### [WORK TO COMPLETE]
Print exactly the lines below between the line holding "true => [0x01]" and the line holding "else (0, 0)", inclusive, and nothing more.
[THE RECORDS]
-- ==== Sys2Proof/Machine/Hierarchy.lean ====
section
/-! DEFINITION. Configuration requests to a host's virtual hierarchy (06_host_and_device_ports.md, The virtual hierarchy of a host,
The management endpoint, ATS PASID and ACS, Hot-plug). -/

namespace Sys2Proof.Machine

/-! ### What exists (R143, R230) -/

/-- What a configuration request of host `k` finds at a target: a function that the switch presents; a function of an assignment,
with its record, its position and its device-side requester ID; a device that is lost; or nothing. -/
inductive Found where
  | own
  | fn (h : HierRec) (ix rid : Nat)
  | lost
  | nothing
  deriving DecidableEq, Repr

/-- Whether a device port cannot answer for a function (R275, R649). -/
def State.fnLost (s : State) (p rid : Nat) : Bool := !s.portUp p || s.funcClosed p rid

/-- Whether the port at `v` of host `k` holds a logical device of the pool: port 31 of a CXL host, from P5 on (R264). -/
def State.ldAt (s : State) (k v : Nat) : Bool :=
  v == 31 && s.phase == 5 && (match s.hostRec k with
    | some r => r.cxl
    | none => false)

/-- The target of a configuration request. DEDUCED: log entry 78. -/
def State.findTarget (s : State) (k : Nat) (t : CfgTarget) : Found :=
  match t with
  | .usp => .own
  | .mep => .own
  | .vdsp v => if v == 0 || (s.phase == 5 && decide (v < 32)) then .own else .nothing
  | .fn v f =>
    if s.phase != 5 || v == 0 || 32 ≤ v then .nothing
    else if s.ldAt k v then (if f == 0 then .own else .nothing)
    else match s.assignAt k v with
      | none => .lost
      | some h =>
        match s.fnRid h f with
        | none => if s.portUp (hierPort h) then .nothing else .lost
        | some rid => if s.fnLost (hierPort h) rid then .lost else .fn h (ridIndex rid (s.assignRids h)) rid

/-! ### Virtual BARs (R234, R238, R240) -/

/-- The BAR of a function of an assignment that register `n` belongs to, with its size, and whether it is its upper half. -/
def State.virtBar (s : State) (h : HierRec) (rid n : Nat) : Option (DevBar × Nat × Bool) :=
  let bars := s.fnBars s.com.hier (hierPort h) rid
  match bars.find? (fun (b : DevBar × Nat × Nat) => b.1.index == n) with
  | some (b, z, _) => some (b, max 4096 z, false)
  | none =>
    match bars.find? (fun (b : DevBar × Nat × Nat) => b.1.index + 1 == n && b.1.is64 && b.1.index != 6) with
    | some (b, z, _) => some (b, max 4096 z, true)
    | none => none

/-- The bits of a BAR's half that can be written: those of the address at and above its size. -/
def barMask (size : Nat) (upper : Bool) : Nat :=
  if upper then (2 ^ 64 - size) / 2 ^ 32 else (2 ^ 64 - size) % 2 ^ 32

/-- The type bits of a BAR: 64-bit, prefetchable. -/
def barType (is64 pref : Bool) : Nat := 4 * flag is64 + 8 * flag pref

/-- What a write to a BAR register of a function keeps: its address bits, and the enable bit of an Expansion ROM. -/
def State.barKeep (s : State) (h : HierRec) (rid n v : Nat) : Option Nat :=
  (s.virtBar h rid n).map (fun (_, z, up) => (v &&& barMask z up) + (if n == 6 then v % 2 else 0))

/-- Size and type of a BAR of a management endpoint (R239 to R241). -/
def State.mepBar (s : State) (k n : Nat) : Option (Nat × Bool × Nat) :=
  let b2 := match s.hostRec k with
    | some r => r.bar2Log2
    | none => 0
  match n with
  | 0 => some (2 ^ 26, false, 4)
  | 1 => some (2 ^ 26, true, 0)
  | 2 => if b2 == 0 then none else some (2 ^ b2, false, 12)
  | 3 => if b2 == 0 then none else some (2 ^ b2, true, 0)
  | _ => none

/-! ### Reads (R232, R238, R239, R256, R268, R783) -/

/-- A number for a register in the free values. -/
def cfgCode (r : CfgReg) : Nat :=
  match r with
  | .bar n => 100 + n
  | .vfBar n => 200 + n
  | .mailbox c => 300 + c.ctorIdx
  | .hdm n => 400 + n
  | .capHeader ext i => 2 ^ 20 + 2 * i + flag ext
  | .other o => 2 ^ 16 + o
  | r => r.ctorIdx

/-- The current rate and width of the device port of an assignment, as Link Status and Link Capabilities give them (R232); in front of a
logical device those of the host port. DESIGN CHOICE: log entry 157. -/
def State.vdspLink (s : State) (k v : Nat) : Nat :=
  let of := fun p => s.reg .TILE_PORT_STATUS_RATE p + s.reg .TILE_PORT_STATUS_WIDTH p * 16
  if s.ldAt k v then of ((s.hostPort k).getD 0)
  else match s.assignAt k v with
  | some h => of (hierPort h)
  | none => 0

/-- Presence Detect State and Data Link Layer Link Active of a virtual downstream port (R783); a logical device is there (R264).
DEDUCED: log entries 83 and 157. -/
def State.vdspState (s : State) (k v : Nat) : Bool × Bool :=
  if s.ldAt k v then (true, true)
  else match s.assignAt k v with
  | some h => (s.presence h, s.linkActive h)
  | none => (false, false)

/-- Capabilities that a function of the switch presents, by ID (R223, R239, R256, R272): of the first 256 bytes, and extended ones. -/
def ownCaps (t : CfgTarget) (ext : Bool) : List Nat :=
  match t, ext with
  | .mep, false => [0x01, 0x10, 0x11]
  | .mep, true => [0x01, 0x1F, 0x2E]
  | .usp, true => [0x01, 0x1F, 0x2E, 0x30]
  | .vdsp _, true => [0x01, 0x0D, 0x1D]
  | .fn _ _, true => [0x01]
  | _, false => [0x10]

/-- A capability's header: its ID; 0 where the function presents none, as of L1 PM substates everywhere (R225) and of whatever R239 does
not list at the management endpoint. The rest of a header is open. -/
def capBits (t : CfgTarget) (ext : Bool) (id : Nat) : Nat × Nat :=
  if (ownCaps t ext).contains id then (if ext then 2 ^ 16 - 1 else 255, id)
  else if decide (t = .mep) || (ext && id == 0x1E) then (2 ^ 32 - 1, 0)
  else (0, 0)

/-- What an AER register holds at reset: the PCI Express Base Specification's defaults of masks and severities. PRESUMED: log entry 20. -/
def aerReset (r : CfgReg) : Nat :=
  match r with
  | .aerMask => 0x00400000
  | .aerSev => 0x00462030
  | .aerCorrMask => 0xE000
  | _ => 0

/-- A register of a virtual port, of the management endpoint or of a logical device that the manual gives a value; none where it gives
none, or only some of its bits. PRESUMED: log entry 20. -/
def State.ownReg (s : State) (k : Nat) (t : CfgTarget) (r : CfgReg) : Option Nat :=
  let kept := s.vreg k t r
  match t, r with
  | _, .vendorDevice => some 0x92561F3E
  | _, .aerStatus | _, .aerCorr => some kept
  | _, .aerMask | _, .aerSev | _, .aerCorrMask => some (kept ^^^ aerReset r)
  | _, .command | _, .devCtl | _, .devCtl2 => some kept
  | .mep, .revClass => some 0x08800001
  | .mep, .headerType => some 0
  | .mep, .subsystem => some (k * 65536 + 0x1F3E)
  | .mep, .bar n => some (match s.mepBar k n with
    | some (_, _, ty) => kept + ty
    | none => 0)
  | .mep, .msixCtl => some (kept + 63)
  | .mep, .msixTable => some 0x2000
  | .mep, .msixPba => some 0x3000
  | .mep, .ptmCtl | .usp, .ptmCtl | .mep, .doeCtl | .usp, .doeCtl => some kept
  | .mep, .doeStatus | .usp, .doeStatus => some 0
  | .mep, .pmcsr => some kept
  | .fn _ _, .ldId => some (k / 16 * 65536 + k % 16)
  | .fn _ _, .hdmCtl => some (kept + 0x1000 + 0x400 * flag (bit kept 9))
  | .fn _ _, .hdm _ => some kept
  | .usp, .revClass => some 0x06040001
  | .vdsp _, .revClass => some 0x06040001
  | .usp, .headerType => some 1
  | .vdsp _, .headerType => some 1
  | .usp, .busNumbers | .usp, .memWindow | .usp, .prefBaseUpper | .usp, .prefLimitUpper => some kept
  | .vdsp _, .busNumbers | .vdsp _, .memWindow | .vdsp _, .prefBaseUpper | .vdsp _, .prefLimitUpper => some kept
  | .usp, .prefWindow => some (kept + 0x10001)
  | .vdsp _, .prefWindow => some (kept + 0x10001)
  | .vdsp _, .acsCap => some 0x1D
  | .vdsp _, .acsCtl => some 0x1D
  | .vdsp _, .dpcStatus => some kept
  | .vdsp _, .dpcCtl => some kept
  | .vdsp 0, _ => none
  | .vdsp _, .slotCap => some 0x60
  | .vdsp _, .slotCtl => some kept
  | .vdsp v, .slotStatus => some (kept + 64 * flag (s.vdspState k v).1)
  | .vdsp v, .linkStatus => some (s.vdspLink k v + 8192 * flag (s.vdspState k v).2)
  | _, _ => none

/-- The bits that the manual gives of a register that it gives only in part: which bits, and their values. Bits of the features of R224
are among them, and read zero (R225). PRESUMED: log entry 20. -/
def State.ownBits (s : State) (k : Nat) (t : CfgTarget) (r : CfgReg) : Nat × Nat :=
  match t, r with
  | .fn _ _, .revClass => (0xFF, 1)
  | t, .capHeader ext i => capBits t ext i
  | .vdsp 0, .linkCap => (0x38C00, 0x30800)
  | .vdsp v, .linkCap => (0x138FFF, s.vdspLink k v + 0x130800)
  | .usp, .linkCap => (0x38C00, 0x30800)
  | _, .linkCap => (0x400, 0)
  | t, .linkCtl => (3, s.vreg k t .linkCtl)
  | _, .linkCap2 => (0x7FFE00, 0)
  | .mep, .pcieCap => (0xF0, 0)
  | .usp, .pcieCap => (0xF0, 0x50)
  | .vdsp v, .pcieCap => (0x1F0, 0x60 + 0x100 * flag (v != 0))
  | .mep, .devCap2 => (0x39F, 0xF)
  | _, .devCap3 => (0xE, 0x6)
  | .mep, .pmCap => (0x6000000, 0)
  | .mep, .ptmCap => (7, 1)
  | .usp, .ptmCap => (2, 2)
  | .usp, .ideCap => (3, 1)
  | _, .ideCap => (2, 0)
  | .fn _ _, .cxlCap => (0x37, 0x16)
  | .fn _ _, .hdmCap => (0x6000FF, 0x400010)
  | _, .cxlCap | _, .cxlCtl => (1, 0)
  | _, _ => (0, 0)

/-- A register of an assigned function that the switch emulates (R234, R238, R244); none where the device answers, as for the VF BARs of a PF in
a WHOLE_DEVICE assignment (DESIGN CHOICE, log entry 178). DEDUCED: log entry 79. -/
def State.fnReg (s : State) (h : HierRec) (ix rid : Nat) (r : CfgReg) : Option Nat :=
  let kept := s.vreg h.host (.fn h.vdsp ix) r
  let pf : Option DevFn := match s.link.devices.find? (fun d => d.port == hierPort h) with
    | some d => d.fns.find? (fun (f : DevFn) => f.rid == pfRid h.pf)
    | none => none
  match r with
  | .bar n => some (match s.virtBar h rid n with
    | some (b, _, up) => kept + (if up || n == 6 then 0 else barType b.is64 b.pref)
    | none => 0)
  | .command => some kept
  | .vendorDevice => if h.kind == 2 then pf.map (fun f => f.vendor + f.vfDevice * 65536) else none
  | .headerType => if h.kind == 2 then some 0 else none
  | .intPin => if h.kind == 2 then some 0 else none
  | .sriovCtl => if h.kind == 3 then some 0x19 else none
  | .numVfs => if h.kind == 3 then some (numVfs s.com.hier (hierPort h) h.pf) else none
  | .vfBar n =>
    if h.kind != 3 then none
    else match s.link.devices.find? (fun d => d.port == hierPort h) with
      | none => none
      | some d =>
        let ty := ((pf.map (fun (f : DevFn) => f.bars)).getD []).find? (fun (b : DevBar) => b.vf && (b.index == n || (b.is64 && b.index + 1 == n)))
        (match ty, ty.bind (fun b => d.bars.find? (fun q => q.rid == rid && q.vf && q.index == b.index)) with
          | some b, some q =>
            let a := q.base.getD 0
            some (if b.index == n then a % 2 ^ 32 + barType b.is64 b.pref else a / 2 ^ 32)
          | _, _ => some 0)
  | _ => none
[/THE RECORDS]
### [RESPONSE AREA]
  | .fn _ _, true => [0x01]
  | _, false => [0x10]

/-- A capability's header: its ID; 0 where the function presents none, as of L1 PM substates everywhere (R225) and of whatever R239 does
not list at the management endpoint. The rest of a header is open. -/
def capBits (t : CfgTarget) (ext : Bool) (id : Nat) : Nat × Nat :=
  if (ownCaps t ext).contains id then (if ext then 2 ^ 16 - 1 else 255, id)
  else if decide (t = .mep) || (ext && id == 0x1E) then (2 ^ 32 - 1, 0)
  else (0, 0)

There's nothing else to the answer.